For a prominent Pennsylvanian Steel Manufacturer looking to update its legacy website, Algowork[...]
New Hadoop Business Analytics Solution Gives An E-Commerce Firm Competitive Edge And Boost Sales
Algoworks helped a US-based e-commerce business implement a fresh business analytics solution that is both cost-effective and powerful enough to tackle their overgrowing data analytics requirements.
Our client was a US based e-commerce business with an active and established user base all over the country. The size of the business can be guessed by the fact that they have more than 250 thousand products listed on the website and cater to more than a million active users. The client was scaling their business very aggressively and needed a new business intelligence solution that can keep pace with their growing business. Impressed by our expertise in creating scalable and flexible business solutions, the e-commerce firm approached Algoworks.
The client was originally using a combination of Informatica and traditional MySQL databases for managing and maintaining data. As their business started to expand, they came across the requirement to expand the business analytics solutions as well. Scaling up the Informatica based solution along with updating the current versions would require substantial investments. Based on this research we suggested building the new solution using Cloudera Hadoop, Spark, and its related technology stack. Creating a new Cloudera Hadoop-based solution would not only save resources but also make the final solution more scalable and flexible; make the final analytics engine a Big Data Solution.
How We Did It
- Migration From Informatica to Cloudera Hadoop
- Creating Data Processing Engines
- Incremental Data Transformation
- Advanced Analytics
- Integration with Tableau
Migration From Informatica to Cloudera Hadoop
Challenge: How to migrate terabytes of complex data
The client was initially using an Informatica based legacy business intelligence and data transformation solution. The old solution was not very efficient in handling terabytes of data generated by multiple streams of data generation channels. The current solution was also comparatively expensive to scale up. The new solution should address all these problems. However, the first challenge would be data migration without compromising or stopping the data stream so that no real-time data is lost.
Solution: Migrating data to Hadoop and integrating it with data channels
Our first priority was to configure and setup the Cloudera Hadoop solution and setup the new data warehouse based on researched requirements. We then integrated all multiple types of data streams to the new solution making sure that no real-time data like clickstream, purchases, etc. was lost. In the next step, we used Scoop scripts to migrate all legacy data from existing Oracle data warehouse to the new Hadoop Distributed File System based data warehouse clusters. We had built custom Scoop tool scripts to automate one-time historical load transfer of 15+ terabytes of complexly structured data to different HDFS clusters.

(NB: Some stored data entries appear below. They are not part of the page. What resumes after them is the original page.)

theorem roundsTo_roundedSignificand (n : Nat) (hd : 0 < d) :
    RoundsTo ((n : ℚ) / d / ulp (ulpExponent n d)) (roundedSignificand n d) := by
  rw [← scaleBy_div]
  exact roundsTo_roundHalfEven _ (Nat.mul_pos hd (Nat.two_pow_pos _))

/-- The unit follows the binade down to the least unit. -/
theorem binade_ulpExponent (n d : Nat) : binade n d + 1 ≤ (ulpExponent n d : Int) - 1021 ∧
    (ulpExponent n d ≠ 0 → binade n d = (ulpExponent n d : Int) - 1022) := by
  rw [ulpExponent]
  omega

/-- A quotient is below `2 ^ 53` of its units and, but for the least unit, not below `2 ^ 52` of them. -/
theorem quotient_bounds (hn : 0 < n) (hd : 0 < d) : (n : ℚ) / d / ulp (ulpExponent n d) < 2 ^ 53 ∧
    (ulpExponent n d ≠ 0 → 2 ^ 52 ≤ (n : ℚ) / d / ulp (ulpExponent n d)) := by
  obtain ⟨hlow, hhigh⟩ := binade_spec hn hd
  obtain ⟨hle, heq⟩ := binade_ulpExponent n d
  rw [div_lt_iff₀ (ulp_pos _), le_div_iff₀ (ulp_pos _), two_pow_mul_ulp, two_pow_mul_ulp]
  refine ⟨hhigh.trans_le (zpow_le_zpow_right₀ one_le_two ?_), fun he => (zpow_le_zpow_right₀ one_le_two ?_).trans hlow⟩
  · omega
  · have := heq he
    omega

/-- A rounded significand has its full length unless the unit is the least one; it may carry to `2 ^ 53`. -/
theorem roundedSignificand_bounds (hn : 0 < n) (hd : 0 < d) : roundedSignificand n d ≤ 2 ^ 53 ∧
    (ulpExponent n d ≠ 0 → 2 ^ 52 ≤ roundedSignificand n d) := by
  obtain ⟨hhigh, hlow⟩ := quotient_bounds hn hd
  obtain ⟨hbelow, habove⟩ := abs_le.1 (roundsTo_roundedSignificand n hd).error_le
  refine ⟨Nat.lt_succ_iff.1 ?_, fun he => Nat.lt_succ_iff.1 ?_⟩
  · rw [← Nat.cast_lt (α := ℚ)]
    push_cast
    linarith
  · have := hlow he
    rw [← Nat.cast_lt (α := ℚ)]
    push_cast
    linarith

/-- The rounded quotient is nearest among the integers below `2 ^ 53` in any unit: in a unit that is not smaller they
are integers in the quotient's own unit, and in a smaller one they lie below the quotient's binade. -/
theorem roundedSignificand_nearest (hn : 0 < n) (hd : 0 < d) {z : Int} (hz : |z| < 2 ^ 53) (e : Nat) :
    |roundedSignificand n d * ulp (ulpExponent n d) - (n : ℚ) / d| < |z * ulp e - (n : ℚ) / d| ∨
    (|roundedSignificand n d * ulp (ulpExponent n d) - (n : ℚ) / d| = |z * ulp e - (n : ℚ) / d| ∧
      (z * ulp e = roundedSignificand n d * ulp (ulpExponent n d) ∨ roundedSignificand n d % 2 = 0)) := by
  have hnear := (roundsTo_roundedSignificand n hd).nearest
  obtain ⟨-, hlow⟩ := quotient_bounds hn hd
  have hu := ulp_pos (ulpExponent n d)
  have hdist (y : ℚ) : |y * ulp (ulpExponent n d) - (n : ℚ) / d| =
      |y - n / d / ulp (ulpExponent n d)| * ulp (ulpExponent n d) := by
    rw [← abs_of_pos hu, ← abs_mul, abs_of_pos hu, sub_mul, div_mul_cancel₀ _ hu.ne']
  obtain hle | hlt := le_or_gt (ulpExponent n d) e
  · have hzu : z * ulp e = ((z * 2 ^ (e - ulpExponent n d) : Int) : ℚ) * ulp (ulpExponent n d) := by
      rw [ulp_eq_pow_mul hle]
      push_cast
      ring
    rw [hzu, hdist, hdist, mul_lt_mul_iff_left₀ hu, mul_left_inj' hu.ne', mul_left_inj' hu.ne']
    exact hnear _
  · left
    have hq : 2 ^ 52 * ulp (ulpExponent n d) ≤ (n : ℚ) / d := (le_div_iff₀ hu).1 (hlow (by omega))
    have hbelow : z * ulp e < 2 ^ 52 * ulp (ulpExponent n d) := by
      have hzq : (z : ℚ) < 2 ^ 53 := by exact_mod_cast (abs_lt.1 hz).2
      refine (mul_lt_mul_of_pos_right hzq (ulp_pos e)).trans_le ?_
      rw [two_pow_mul_ulp, two_pow_mul_ulp]
      exact zpow_le_zpow_right₀ one_le_two (by omega)
    have hbinade : |2 ^ 52 * ulp (ulpExponent n d) - (n : ℚ) / d| < |z * ulp e - (n : ℚ) / d| := by
      rw [abs_of_nonpos (by linarith), abs_of_neg (by linarith)]
      linarith
    refine lt_of_le_of_lt ?_ hbinade
    have hpow := hnear (2 ^ 52)
    rw [Int.cast_pow, Int.cast_ofNat] at hpow
    rw [hdist, hdist, mul_le_mul_iff_left₀ hu]
    exact hpow.elim le_of_lt fun h => h.1.le

end Grid

/-! The parts of a pattern. -/

theorem floatFraction_lt (p : FloatBits) : floatFraction p < 2 ^ 52 := (p.extractLsb' 0 52).isLt

theorem floatSignificand_lt (p : FloatBits) : floatSignificand p < 2 ^ 53 := by
  have := floatFraction_lt p
  rw [floatSignificand]
  split <;> omega

theorem floatExponent_zero : floatExponent 0 = 0 := rfl

theorem floatValue_zero : floatValue 0 = 0 := by
  have hsig : floatSignificand 0 = 0 := rfl
  rw [floatValue, hsig, Nat.cast_zero, mul_zero, zero_mul]

/-- Every pattern stands for an integer below `2 ^ 53` in some unit. -/
theorem floatValue_eq_mul_ulp (p : FloatBits) : ∃ (z : Int) (e : Nat), |z| < 2 ^ 53 ∧ floatValue p = z * ulp e := by
  refine ⟨(if floatSign p then -1 else 1) * floatSignificand p, max (floatExponent p) 1 - 1, ?_, ?_⟩
  · have hsig : (floatSignificand p : Int) < 2 ^ 53 := by
      have := floatSignificand_lt p
      omega
    rw [abs_mul, Nat.abs_cast]
    split <;> simpa using hsig
  · have hexp : (max (floatExponent p) 1 : Int) - 1075 = (max (floatExponent p) 1 - 1 : ℕ) - 1074 := by omega
    rw [floatValue, hexp, ulp]
    push_cast
    rfl

/-- A significand and a unit put together as `magnitudeBits` does are the pattern's own, also after a carry. -/
theorem floatParts_of_bits {p : FloatBits} {e r : Nat} (hr : r ≤ 2 ^ 53) (he : e ≠ 0 → 2 ^ 52 ≤ r)
    (hexp : floatExponent p = (e * 2 ^ 52 + r) / 2 ^ 52) (hfrac : floatFraction p = (e * 2 ^ 52 + r) % 2 ^ 52) :
    (floatSignificand p : ℚ) * 2 ^ ((max (floatExponent p) 1 : Int) - 1075) = r * ulp e ∧
    (r % 2 = 0 → floatSignificand p % 2 = 0) := by
  obtain hsub | ⟨hle, hlt⟩ | rfl : r < 2 ^ 52 ∨ (2 ^ 52 ≤ r ∧ r < 2 ^ 53) ∨ r = 2 ^ 53 := by omega
  · obtain rfl : e = 0 := by omega
    have hexp' : floatExponent p = 0 := by omega
    have hsig : floatSignificand p = r := by
      rw [floatSignificand, if_pos hexp']
      omega
    rw [hsig, hexp']
    exact ⟨rfl, id⟩
  · have hexp' : floatExponent p = e + 1 := by omega
    have hsig : floatSignificand p = r := by
      rw [floatSignificand, if_neg (by omega)]
      omega
    rw [hsig, hexp', ulp]
    refine ⟨?_, id⟩
    congr 2
    omega
  · have hexp' : floatExponent p = e + 2 := by omega
    have hsig : floatSignificand p = 2 ^ 52 := by
      rw [floatSignificand, if_neg (by omega)]
      omega
    rw [hsig, hexp']
    refine ⟨?_, fun _ => by norm_num⟩
    rw [Nat.cast_pow, Nat.cast_pow, Nat.cast_ofNat, two_pow_mul_ulp, ← zpow_natCast, ← zpow_add₀ two_ne_zero]
    congr 1
    omega

section Flt

variable {num : Int} {den : Nat}

theorem flt_zero (den : Nat) : flt 0 den = 0 := rfl

theorem floatSign_flt (h : num ≠ 0) (den : Nat) : floatSign (flt num den) = decide (num < 0) := by
  have hle : magnitudeBits Config.binary64 num.natAbs den ≤ 2047 * 2 ^ 52 := min_le_right _ _
  rw [floatSign, flt, fltBits, if_neg h, ← BitVec.msb_eq_getLsbD_last, BitVec.msb_eq_decide, BitVec.toNat_ofNat]
  generalize magnitudeBits Config.binary64 num.natAbs den = m at hle
  split <;> simp only [decide_eq_decide] <;> omega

Creating Data Processing Engines
Challenge: How to design a data processing and storage cluster
With the scaling of business operations, the amount of data generated increase exponentially. A large amount of data was in all with the term Big Data. The legacy solution was not able to efficiently analyze and extract insights in a timely manner from a large amount of data. In addition, the e-commerce firm was expanding globally, adding new business initiatives in different parts of the world, each initiative generating large amounts of data. These insights are very important especially for an organization whose day to day activities are directly dependent on these insights. The e-commerce firm needed a new data processing engine capable enough of working with large amounts of data.
Solution: Design, develop, and deploy a Hadoop and Spark stack BI cluster
We designed, developed and deployed a multi-node Hadoop Cluster based business intelligence and analytics solution. We started with developing and deploying location-based clusters, where each node handled data from the single location. We integrated multiple data sources with each cluster node using custom Scoop scripts and APIs and used Hive and Pig scripts to transform raw data. The transformation was performed through Apache Spark-based data processing engine. The large data load was handled in a specially designed data warehouse. In addition, we implemented load balancing and disaster recovery measures between the clusters to maintain data integrity and efficient use of available resources. All clusters were managed using Hadoop Yarn tool.
Incremental Data Transformation
Challenge: How to extract updated data and merge with existing data sets
Efficient storage of big data is an important challenge. However extracting meaningful insights from the stored data was also of utmost importance. The client was saving multiple types of data like user information, product inventory, product delivery, logistics, employees’ details, end-to-end accounting data, etc. Filtering, transforming, and then uploading data to data warehouse in a timely manner from this large amount of data was a challenge in itself. In addition, it was also business critical to do automated ETL transformation on some specific types of data to accelerate report generation process.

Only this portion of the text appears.